Live album by Sammy Davis Jr.
- Released: 1967
- Recorded: December 1966
- Genre: Vocal jazz
- Length: 104:15
- Label: Reprise
- Producer: Jimmy Bowen

Sammy Davis Jr. chronology
| Sammy Davis Jr. Sings and Laurindo Almeida Plays (1966) | That's All! (1967) | Sammy Davis Jr. Sings the Complete "Dr.
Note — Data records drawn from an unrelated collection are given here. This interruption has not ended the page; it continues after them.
-- ==== Sys2Proof/Syntax.lean ====
section
/-! DEFINITION. The commands of the KD9: one constructor per row of spec/opcode_table.json. Those with operands stand
first: Lean compiles no constructor with operands beyond the first 245. -/

namespace Sys2Proof
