-- ==== Sys2Proof/Decode.lean ====
section
/-! DEFINITION. The words of the table's rows. The rows of spec/opcode_table.json give no bits: commands reach the block as requests,
frames, register accesses and events (log entry 1), so no word spells a command. -/

namespace Sys2Proof

/-- The command that a word spells by the table's bits: none. -/
def decodeTableWord (_nbits _w : Nat) : Option Instr := none

end Sys2Proof
end

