-- ==== Sys2Proof/Machine/Operands.lean ====
section
/-! DEFINITION. Operand forms of the engines: registers, lanes, pointers with their modulo rule, window lanes, bundles and what
makes one illegal (04 R119-R137, R151, R156). -/

namespace Sys2Proof.Machine

/-! ## Lanes -/

/-! ## Registers -/

/-- V register `i`. -/
def gv (g : Regs) (i : Nat) : Oct W32 := tgetD g.v i (osame 0)

/-- A register `i`. -/
def ga (g : Regs) (i : Nat) : Oct A80 := tgetD g.a i (osame 0)

/-- S register `i`. -/
def gs (g : Regs) (i : Nat) : W32 := tgetD g.s i 0

/-- Pointer `i`; P7 reads as zero in every part (04 R120). -/
def gp (g : Regs) (i : Nat) : Ptr := if i = 7 then {} else tgetD g.p i {}

/-- Predicate `i`. -/
def gq (g : Regs) (i : Nat) : Bool := tgetD g.q i false

/-- Whether a slot's predicate lets it execute (04 R131, R133). -/
def allows (g : Regs) (pe pn : Bool) (pq : Nat) : Bool := !pe || (gq g pq != pn)

/-- One register write. -/
inductive RegW where
  | v (i : Nat) (x : Oct W32)
  | a (i : Nat) (x : Oct A80)
  | s (i : Nat) (x : W32)
  | p (i : Nat) (x : Ptr)
  | q (i : Nat) (x : Bool)
  deriving DecidableEq, Repr

/-- Writes one register; P7 cannot be written (04 R122). -/
def putReg (g : Regs) : RegW → Regs
  | .v i x => { g with v := tset g.v i x }
  | .a i x => { g with a := tset g.a i x }
  | .s i x => { g with s := tset g.s i x }
  | .p i x => if i = 7 then g else { g with p := tset g.p i x }
  | .q i x => { g with q := tset g.q i x }

/-- Writes registers in order. -/
def putRegs (g : Regs) (l : List RegW) : Regs := l.foldl putReg g

/-- MI as a signed 5-bit immediate. -/
def miS (x : MArgs) : Int := signed 5 x.mi

/-- LX as a signed 13-bit number. -/
def lxS (x : LArgs) : Int := signed 13 x.lx

/-- IMM31 sign-extended. -/
def immS (i : Nat) : W32 := BitVec.ofInt 32 (signed 31 i)

/-! ## Pointers (04 R151) -/

/-- A pointer advanced by `d` bytes. -/
def advance (p : Ptr) (d : Int) : Ptr :=
  let b : Int := p.base.toNat
  let a : Int := p.addr.toNat
  let r := if p.len = 0 then a + d else b + (a - b + d) % (p.len.toNat : Int)
  { p with addr := BitVec.ofInt 18 r }

/-- The byte address an access at a pointer plus an offset reaches. -/
def at_ (p : Ptr) (off : Int) : Int := (p.addr.toNat : Int) + off

/-! ## What one slot does -/

/-- Where a bundle goes next: `some` of a byte offset for a taken branch; a loop to begin as counter, count and body length. -/
inductive Go where
  | branch (target : Nat)
  | loop_ (lc count body : Nat)
  | tend
  deriving DecidableEq, Repr

/-- The effect of one slot of a bundle: register writes, stores to the state block, writes to output or line-write windows
(true for line writes; binding, position, value), control, the words found bad, a failure cause (3 access, 5 data), whether it
waits for a window, and extra cycles. -/
structure Eff where
  w    : List RegW := []
  st   : List (Nat × List Byte) := []
  win  : List (Bool × Nat × Nat × W32) := []
  go   : Option Go := none
  ue   : List Nat := []
  bad  : Nat := 0
  wait : Bool := false
  plus : Nat := 0
  deriving DecidableEq, Repr

/-- An access to `n` bytes at `a`, aligned to `al`, lies within the state block (04 R152). -/
def within (c : Chain) (a : Int) (n al : Nat) : Bool :=
  decide (0 ≤ a) && decide (a + n ≤ c.desc.stateBytes) && a % (al : Int) == 0

/-- Whether an access to `n` bytes at `a` meets a poisoned word or one of the uncorrectable words `ue` (04 R128). -/
def meetsBad (c : Chain) (ue : List Nat) (a n : Nat) : Bool :=
  (c.poison ++ ue).any fun i => decide (a / 8 ≤ i) && decide (8 * i < a + n)

/-- A 32-bit word of the block as a read returns it: zero where the word is bad. -/
def readWord (c : Chain) (ue : List Nat) (a : Nat) : W32 := if meetsBad c ue a 4 then 0 else blkWord c.blk a

/-! ## Windows (04 R154-R158) -/

/-- Sample `j` of input binding `i`: zero beyond the chain's count or the tick (04 R156). -/
def inSample (s : State) (c : Chain) (i j : Nat) : W32 :=
  match stageTick s c.desc.stage, c.desc.ins[i]? with
  | some k, some (sp, sl) => if j < tickN s then smp (slotOf (recD s k) sp sl) j else 0
  | _, _ => 0

/-- Sample `j` of tap `t` at the delay now in force (04 R161, R162). -/
def tapSample (s : State) (c : Chain) (t j : Nat) : W32 :=
  match stageTick s c.desc.stage, c.desc.taps[t]? with
  | some k, some (line, _, d0) => if j < tickN s then lineTap s line k (tickN s) j (c.taps.getD t d0) else 0
  | _, _ => 0

/-- Binding and position of lane `i`: channel-major binding `b + i` at `k`, sample-major binding `b` at `k + i` (04 R156). -/
def winLane (major : Bool) (b : Nat) (k : Int) (i : Nat) : Nat × Int := if major then (b, k + i) else (b + i, k)

/-- The sample position of a window form: `k`, plus S(LP) in the forms marked X (04 R150). -/
def winPos (g : Regs) (x : LArgs) (indexed : Bool) : Int :=
  (x.lx % 32 : Nat) + if indexed then (gs g (x.lp % 8)).toInt else 0

/-! ## Bundles (04 R130-R137) -/

/-- A kind of operand field: unused (zero), V or S (5 bits), A (3), predicate (2), pointer that is not written (3), pointer that
is written (0 to 6), any value of the field, or a range. -/
inductive Fld where
  | no | v | a | q | p | pw | any | rng (lo hi : Nat) | bq
  deriving DecidableEq, Repr

/-- Whether a field value of `w` bits suits its kind. -/
def fldOk (w : Nat) (x : Nat) : Fld → Bool
  | .no => x == 0
  | .v => decide (x < 32)
  | .a => decide (x < 8)
  | .q => decide (x < 4)
  | .p => decide (x < 8)
  | .pw => decide (x < 7)
  | .any => decide (x < 2 ^ w)
  | .rng lo hi => decide (lo ≤ x) && decide (x ≤ hi)
  | .bq => decide (x < 8) && x % 2 == 0

/-- The fields MD, MA, MB and MI that an M operation uses; `none` for a reserved code (04 R142). `long` is format 0x1. -/
def mForm (op : Nat) (long : Bool) : Option (Fld × Fld × Fld × Fld) :=
  if op = 0 then some (.no, .no, .no, .no)
  else if op ≤ 4 ∨ (7 ≤ op ∧ op ≤ 0x0B) then some (.v, .v, .v, .no)
  else if op ≤ 6 then some (.v, .v, .no, .no)
  else if op ≤ 0x0E then some (.v, .v, .no, .any)
  else match op with
  | 0x0F => some (.v, .v, .no, .rng 1 31)
  | 0x10 => some (.q, .v, .v, .rng 0 13)
  | 0x11 => some (.v, .v, .v, .any)
  | 0x18 => some (.a, .v, .v, .no)
  | 0x19 => some (.a, .v, .v, .no)
  | 0x1A => some (.a, .v, .v, .no)
  | 0x1B => some (.a, .no, .no, .no)
  | 0x1C => some (.a, .a, .no, .no)
  | 0x1D => some (.a, .a, .no, .no)
  | 0x1E => some (.a, .v, .no, .any)
  | 0x1F => some (.v, .a, .no, .any)
  | 0x28 => some (.v, .v, .rng 0 27, .bq)
  | 0x29 => some (.a, .v, .pw, .any)
  | 0x2A => some (.v, .v, .no, .no)
  | 0x2B => some (.v, .v, .v, .no)
  | 0x2C => some (.a, .v, .v, .no)
  | 0x2D => some (.v, .v, .no, .no)
  | 0x2E => some (.v, .v, .no, .no)
  | 0x39 => some (.v, .v, .no, .any)
  | 0x3A => some (.v, .no, .no, if long then .no else .any)
  | 0x3B => some (.q, .v, .v, .rng 0 5)
  | 0x3C => some (.q, .no, .no, .rng 0 1)
  | 0x40 => some (.v, .v, .no, .no)
  | 0x41 => some (.v, .v, .no, .rng 0 7)
  | 0x42 => some (.v, .v, .no, .rng 0 7)
  | 0x43 => some (.v, .v, .no, .no)
  | 0x44 => some (.v, .v, .no, .rng 0 7)
  | 0x45 => if long then some (.v, .no, .no, .no) else none
  | _ => if 0x30 ≤ op ∧ op ≤ 0x38 then some (.v, .v, .v, .no) else none

/-- The fields LD, LP and LX that an L operation uses; `none` for a reserved code (04 R150). `long` is format 0x2. -/
def lForm (op : Nat) (long : Bool) : Option (Fld × Fld × Fld) :=
  if 0x10 ≤ op ∧ op ≤ 0x1F then some (.v, if op % 4 < 2 then .no else .p, .any)
  else match op with
  | 0x00 => some (.no, .no, .no)
  | 0x01 => some (.v, .p, .any)
  | 0x02 => some (.v, .pw, .any)
  | 0x03 => some (.v, .p, .any)
  | 0x04 => some (.v, .pw, .any)
  | 0x05 => some (.v, .p, .any)
  | 0x06 => some (.v, .pw, .any)
  | 0x07 => some (.v, .p, .any)
  | 0x08 => some (.v, .pw, .any)
  | 0x09 => some (.a, .p, .any)
  | 0x0A => some (.a, .p, .any)
  | 0x0B => some (.v, .pw, .no)
  | 0x0C => if long then some (.no, .pw, .no) else none
  | 0x0D => if long then some (.no, .pw, .no) else none
  | 0x0E => some (.v, .p, .no)
  | 0x0F => some (.v, .pw, .no)
  | 0x20 => some (.no, .no, .any)
  | 0x21 => if long then some (.no, .no, .no) else none
  | 0x22 => some (.rng 0 1, .p, .rng 1 8191)
  | 0x23 => if long then some (.rng 0 1, .no, .rng 1 8191) else none
  | 0x24 => some (.no, .no, .no)
  | 0x25 => some (.no, .no, .no)
  | 0x27 => some (.v, .no, .rng 0 3)
  | _ => none

/-- The condition code of VCMP leaves bit 4 clear and uses codes 0x0 to 0x5 (04 R142, R143). -/
def vcmpOk (x : MArgs) : Bool := decide (x.mi < 16) && decide (x.mi % 8 < 6)

/-- Whether the fields of the M slot suit its operation. -/
def mOk (x : MSlot) (long : Bool) : Bool :=
  match mForm x.op long with
  | none => false
  | some (d, a, b, i) =>
    fldOk 5 x.x.md d && fldOk 5 x.x.ma a && fldOk 5 x.x.mb b && fldOk 5 x.x.mi i && decide (x.x.pq < 4)
      && (x.op != 0x10 || vcmpOk x.x)

/-- Whether the fields of the L slot suit its operation. -/
def lOk (x : LSlot) (long : Bool) : Bool :=
  match lForm x.op long with
  | none => false
  | some (d, p, i) =>
    fldOk 5 x.x.ld d && fldOk 3 x.x.lp p && fldOk 13 x.x.lx i && decide (x.x.pq < 4)
      && !(x.x.pe && (x.op == 0x22 || x.op == 0x23 || x.op == 0x24))

/-- Whether a bundle's format and fields are legal (04 R130, R133, R137). -/
def bundleOk (b : Bundle) : Bool :=
  match b.fmt with
  | 0 => mOk b.m false && lOk b.l false
  | 1 => mOk b.m true && (b.m.op == 0x3A || b.m.op == 0x45) && b.l.op == 0 && lOk b.l false
  | 2 => lOk b.l true && (b.l.op == 0x0C || b.l.op == 0x0D || b.l.op == 0x23 || b.l.op == 0x21) && b.m.op == 0 && mOk b.m false
  | _ => false

/-- The bundle that a 64-bit word encodes (04 R130-R132). -/
def bundleOf (w : Nat) : Bundle :=
  let f := bits w 63 62
  let mx : MArgs := { pe := bit w 54, pn := bit w 53, pq := bits w 52 51, md := bits w 50 46, ma := bits w 45 41,
                      mb := bits w 40 36, mi := bits w 35 31 }
  let lx : LArgs := { pe := bit w 24, pn := bit w 23, pq := bits w 22 21, ld := bits w 20 16, lp := bits w 15 13, lx := bits w 12 0 }
  { fmt := f,
    m := if f = 2 then {} else { op := bits w 61 55, x := mx },
    l := if f = 1 then {} else { op := bits w 30 25, x := lx },
    imm := if f = 1 then bits w 30 0 else if f = 2 then bits w 61 31 else 0 }

/-- Bits 61 to 31 of a bundle: the M slot (04 R131). -/
def mWord (x : MSlot) : Nat :=
  2 ^ 24 * x.op + 2 ^ 23 * b2n x.x.pe + 2 ^ 22 * b2n x.x.pn + 2 ^ 20 * x.x.pq + 2 ^ 15 * x.x.md + 2 ^ 10 * x.x.ma + 2 ^ 5 * x.x.mb + x.x.mi

/-- Bits 30 to 0 of a bundle: the L slot (04 R132). -/
def lWord (x : LSlot) : Nat :=
  2 ^ 25 * x.op + 2 ^ 24 * b2n x.x.pe + 2 ^ 23 * b2n x.x.pn + 2 ^ 21 * x.x.pq + 2 ^ 16 * x.x.ld + 2 ^ 13 * x.x.lp + x.x.lx

/-- The 64-bit word of a bundle (04 R130-R132). -/
def bundleWord (b : Bundle) : Nat :=
  2 ^ 62 * b.fmt + 2 ^ 31 * (if b.fmt = 2 then b.imm else mWord b.m) + (if b.fmt = 1 then b.imm else lWord b.l)

/-- Whether a bundle names no finding of an access and has only the parts of its format, as one read from a code image does. -/
def bundlePlain (b : Bundle) : Bool :=
  b.m.x.ue.isEmpty && b.m.x.ce == 0 && !b.m.x.fe && b.l.x.ue.isEmpty && b.l.x.ce == 0 && !b.l.x.fe && !b.l.x.late
    && (b.fmt != 0 || b.imm == 0) && (b.fmt != 1 || b.l == {}) && (b.fmt != 2 || b.m == {}) && decide (b.imm < 2 ^ 31)

/-- Cycles of an M operation (04 R142). -/
def mCycles (op : Nat) : Nat := if op = 0x28 then 5 else if op = 0x2A ∨ op = 0x2D ∨ op = 0x2E then 2 else 1

/-- Cycles of an L operation (04 R150). -/
def lCycles (op : Nat) : Nat := if op = 0x09 ∨ op = 0x0A then 4 else if op = 0x21 then 2 else 1

end Sys2Proof.Machine
end

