/-- The handshake rate in MHz-equivalent at the corners of VCORE in mV and temperature that the spec gives (00 R11, 18 R663). -/
def cornerMHz (mv : Nat) (temp : Int) : Option Nat :=
  if mv = 900 ∧ temp ≤ 50 then some 1900
  else if mv = 800 ∧ temp = 60 then some 1600
  else if mv = 720 ∧ temp = 110 then some 1300
  else if mv = 650 ∧ temp = 110 then some 1100
  else none

/-- The lowest handshake rate between those corners: that of the fastest corner whose VCORE is no higher and whose temperature is no lower,
since a lower voltage or a higher temperature only makes the logic slower (00 R11, 01, Clocks; 18 R663). -/
def lowestMHz (mv : Nat) (temp : Int) : Nat :=
  if 900 ≤ mv ∧ temp ≤ 50 then 1900
  else if 800 ≤ mv ∧ temp ≤ 60 then 1600
  else if 110 < temp then 0 else if 720 ≤ mv then 1300 else if 650 ≤ mv then 1100 else 0

/-- Handshake rate assumed for an engine: that of its Lea's temperature at the lower of the speeds before and after a slew (05 R228). -/
def engineRate (s : State) (e : Nat) : Nat :=
  let mv := s.power.low
  let temp := leaTempOf s (e / 12)
  (cornerMHz mv temp).getD (lowestMHz mv temp + Config.engineExtra mv temp)

/-- Slack in per mille that remains of `base` per mille after `add` more and `sub` fewer cycles, limited to 0-1000 (05 R190, R739). -/
def slackAfter (s : State) (e base add sub : Nat) : Nat :=
  let d := engineRate s e * usable2 s
  let k := 2000 * rateHz (rate s)
  if d = 0 then 0 else min 1000 ((base * d + k * sub - k * add) / d)

/-- Slack of an engine in the tick that ends (05 R190): 1000 where no chain ran. -/
def tickSlack (s : State) (e : Nat) : Nat :=
  let g := engAt s e
  if g.missTick ≠ 0 then 0 else if g.used = 0 then 1000 else slackAfter s e 1000 g.used 0

/-- Adds a tick's slack; the newest 64 are those of the period. -/
def noteSlack (e : Nat) (s : State) : State :=
  let v := tickSlack s e
  modEng e (fun g => { g with slack := (v :: g.slack).take 64, used := 0, missTick := 0 }) s

/-- Engines of the part. -/
def enginesOf (s : State) : List Nat := (List.range 192).filter (hasEngine s)

/-- Chains on an engine's run list. -/
def chainsOn (s : State) (e : Nat) : List Nat := tgetD s.eng.runList e []

/-- Migrations in progress; admission copies are none (05 R210). -/
def moves (s : State) : List Migr := s.place.migr.filter fun m => decide (m.phase < 3)

/-- Chains for which an engine holds a reservation (05 R209). -/
def reserved (s : State) (e : Nat) : List Nat := ((moves s).filter fun m => m.dst == e).map (·.handle)

/-- Chains that count on an engine: its own and those reserved (05 R209). -/
def hosted (s : State) (e : Nat) : List Nat := chainsOn s e ++ reserved s e

/-- Sum of a figure over chains. -/
def sumOf (s : State) (f : Chain → Nat) (l : List Nat) : Nat := lsum (l.map fun h => f (chainD s h))

/-- Declared cost of a chain now. -/
def costOf (s : State) (c : Chain) : Nat := declared c.desc (tickN s)

/-- Window bytes of a chain (04 R155). -/
def winBytes (s : State) (d : Desc) : Nat := (d.ins.length + d.outs.length + d.taps.length + d.lines.length) * tickN s * 4

/-- The cycles by which prediction counts an added chain (05 R739 step 2). -/
def addCycles (s : State) (c : Chain) : Nat :=
  match c.cycBest with
  | some x => if c.overrun then max x (costOf s c / 8) else x
  | none => costOf s c / 8

/-- Tenth-percentile slack of an engine in the last completed period; 1000 where it has none: a Fallow engine, one woken since, or before the
first period (05 R739 step 1). -/
def p10Of (s : State) (e : Nat) : Nat :=
  let g := engAt s e
  if g.pst = 0 || g.woken then 1000 else match g.fig with | some f => f.2.1 | none => 1000

/-- Cycles of the chains added to an engine since the last completed period, reservations included. -/
def addedCycles (s : State) (e : Nat) : Nat :=
  sumOf s (addCycles s) (((chainsOn s e).filter fun h => (chainD s h).added) ++ reserved s e)

/-- Predicted tenth-percentile slack of an engine with `add` more and `sub` fewer cycles (05 R739). -/
def predict (s : State) (e add sub : Nat) : Nat :=
  slackAfter s e (p10Of s e) (addedCycles s e + add) ((engAt s e).removed + sub)

/-! ## Heath banks for swapped state -/

/-- State bytes of the chains that an engine holds resident or is to hold resident, and the largest block it holds swapped (04 R172, 05 R209,
R224). -/
def areaOf (s : State) (e : Nat) : Nat × Nat :=
  let size := fun h => (chainD s h).desc.stateBytes
  let l := ((chainsOn s e).map fun h => ((chainD s h).swap.isSome, size h))
    ++ ((moves s).filter fun m => m.dst == e).map fun m => (m.bank.isSome, size m.handle)
  (lsum ((l.filter fun x => !x.1).map (·.2)), lmax ((l.filter fun x => x.1).map (·.2)))
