-- ==== Sys2Proof/Machine/Gate.lean ====
section
/-! DEFINITION. Execution of a request by the Command Processor: the operation tables, what each operation checks before it acts,
mirroring to the partner, staging in the Commit Gate, and the reply (13 R520 steps 8, 9 and 12, R527-R536, 02 R69-R72). -/

namespace Sys2Proof.Machine

/-! ## The operation tables: opcode, lowest role, and flags

Flags: bit 0 staged through the Commit Gate, bit 1 mirrored (13 R533), bit 2 read operation, bit 3 Bring-up status read (13 R732),
bit 4 node-local (01 R33), bit 5 queue P3 (13 R527). Classes 0x09 to 0x0F and the Sealed Meter are node-local as a whole. -/

def opsSystem : List (Nat × Nat × Nat) :=
  [(0x0101, 0, 12), (0x0102, 0, 12), (0x0103, 1, 17), (0x0104, 1, 3), (0x0105, 1, 16), (0x0106, 0, 3), (0x0107, 0, 0),
   (0x0120, 1, 16), (0x0121, 0, 4), (0x0122, 0, 4), (0x0123, 0, 36), (0x0124, 1, 16), (0x0130, 0, 4), (0x0131, 1, 16), (0x0132, 1, 16)]

def opsSward : List (Nat × Nat × Nat) :=
  [(0x0201, 0, 3), (0x0202, 0, 3), (0x0203, 0, 2), (0x0204, 0, 4), (0x0205, 0, 4), (0x0206, 0, 4), (0x0207, 0, 2), (0x0208, 0, 4)]

def opsChain : List (Nat × Nat × Nat) :=
  [(0x0301, 1, 2), (0x0302, 1, 34), (0x0303, 1, 3), (0x0304, 1, 3), (0x0305, 0, 3), (0x0306, 0, 3), (0x0307, 0, 4), (0x0308, 1, 16),
   (0x0309, 1, 3), (0x030A, 0, 4), (0x030B, 1, 3), (0x030C, 1, 36), (0x030D, 1, 0), (0x0320, 1, 3), (0x0321, 0, 3), (0x0322, 0, 4),
   (0x0340, 1, 2), (0x0341, 1, 2), (0x0342, 0, 4)]

def opsPorts : List (Nat × Nat × Nat) :=
  [(0x0401, 1, 3), (0x0402, 0, 4), (0x0403, 1, 2), (0x0404, 1, 16), (0x0410, 1, 3), (0x0411, 0, 4), (0x0420, 1, 3), (0x0421, 1, 3),
   (0x0422, 1, 0), (0x0423, 0, 4), (0x0430, 0, 0), (0x0431, 1, 0), (0x0432, 0, 4), (0x0440, 1, 3), (0x0441, 0, 4)]

def opsLinks : List (Nat × Nat × Nat) :=
  [(0x0501, 1, 0), (0x0502, 1, 1), (0x0503, 0, 4), (0x0504, 1, 3), (0x0505, 1, 3), (0x0506, 1, 3), (0x0507, 1, 3), (0x0508, 0, 4),
   (0x0509, 1, 2), (0x050A, 1, 2), (0x050B, 1, 0), (0x050C, 0, 4), (0x050D, 1, 0), (0x0510, 1, 3), (0x0511, 1, 3), (0x0512, 0, 4),
   (0x0520, 1, 0), (0x0521, 1, 0), (0x0530, 1, 0), (0x0531, 1, 0), (0x0532, 0, 4), (0x0533, 0, 4), (0x0540, 1, 16)]

def opsClock : List (Nat × Nat × Nat) :=
  [(0x0601, 1, 0), (0x0602, 1, 0), (0x0603, 1, 0), (0x0604, 1, 0), (0x0605, 0, 12), (0x0606, 1, 16), (0x0610, 1, 0), (0x0611, 0, 12),
   (0x0620, 1, 0), (0x0630, 1, 2), (0x0631, 0, 4), (0x0640, 0, 4), (0x0641, 1, 3), (0x0642, 1, 3), (0x0643, 0, 4)]

def opsCapture : List (Nat × Nat × Nat) :=
  [(0x0701, 1, 0), (0x0702, 0, 4), (0x0703, 1, 2), (0x0704, 0, 4), (0x0705, 1, 0), (0x0710, 1, 2), (0x0711, 0, 3), (0x0712, 0, 3),
   (0x0713, 0, 4), (0x0720, 0, 3), (0x0721, 0, 3), (0x0730, 0, 4), (0x0731, 0, 36), (0x0732, 0, 2), (0x0733, 1, 2)]

def opsMeter : List (Nat × Nat × Nat) :=
  [(0x0801, 0, 20), (0x0802, 1, 16), (0x0803, 0, 20), (0x0804, 1, 16), (0x0805, 1, 16), (0x0806, 0, 20), (0x0807, 0, 16),
   (0x0808, 0, 20), (0x0809, 0, 16), (0x080A, 1, 16), (0x080B, 2, 48), (0x080C, 2, 16), (0x080D, 2, 16), (0x0880, 0, 2),
   (0x0881, 0, 4), (0x0890, 1, 2), (0x0891, 0, 4)]

def opsHealth : List (Nat × Nat × Nat) :=
  [(0x0901, 1, 16), (0x0902, 0, 20), (0x0903, 1, 16), (0x0904, 0, 28), (0x0A01, 1, 16), (0x0A02, 1, 16), (0x0A03, 0, 20),
   (0x0A04, 1, 16), (0x0A05, 1, 16), (0x0B01, 0, 28), (0x0B02, 0, 28), (0x0B03, 0, 16), (0x0B04, 0, 20), (0x0B05, 1, 16),
   (0x0B06, 1, 16), (0x0B07, 1, 16), (0x0B0F, 2, 16)]

def opsFirmware : List (Nat × Nat × Nat) :=
  [(0x0C01, 1, 16), (0x0C02, 1, 48), (0x0C03, 1, 16), (0x0C04, 1, 16), (0x0C05, 1, 16), (0x0C06, 1, 16), (0x0C07, 0, 28),
   (0x0C10, 1, 16), (0x0D01, 1, 16), (0x0D02, 1, 16), (0x0D03, 0, 20), (0x0D10, 1, 20), (0x0D11, 1, 20), (0x0D20, 0, 28),
   (0x0D21, 2, 16), (0x0D30, 1, 16), (0x0D31, 0, 20), (0x0D40, 1, 16), (0x0F01, 2, 20), (0x0F02, 2, 16)]

/-- Every operation (13 R550, R553 and the tables of the other chapters). -/
def opTab : List (Nat × Nat × Nat) :=
  opsSystem ++ opsSward ++ opsChain ++ opsPorts ++ opsLinks ++ opsClock ++ opsCapture ++ opsMeter ++ opsHealth ++ opsFirmware

/-- The lowest role and the flags of an operation; `none` for an undefined opcode. -/
def opInfo (op : Nat) : Option (Nat × Nat) := (opTab.find? fun x => x.1 == op).map (·.2)

/-- Whether an operation has a flag. -/
def opFlag (op i : Nat) : Bool := match opInfo op with | some x => bit x.2 i | none => false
Dolittle" (1967) |

= That's All! =

That's All! is a 1967 live album by Sammy Davis Jr., released and recorded by  Reprise Records at the Sands Hotel on the Las Vegas Strip. That's All! was recorded in 1966 by Reprise Records producer Jimmy Bowen, and engineer Eddie Brackett. The record is a collection of songs and routines from a six show run Davis did at the Sands.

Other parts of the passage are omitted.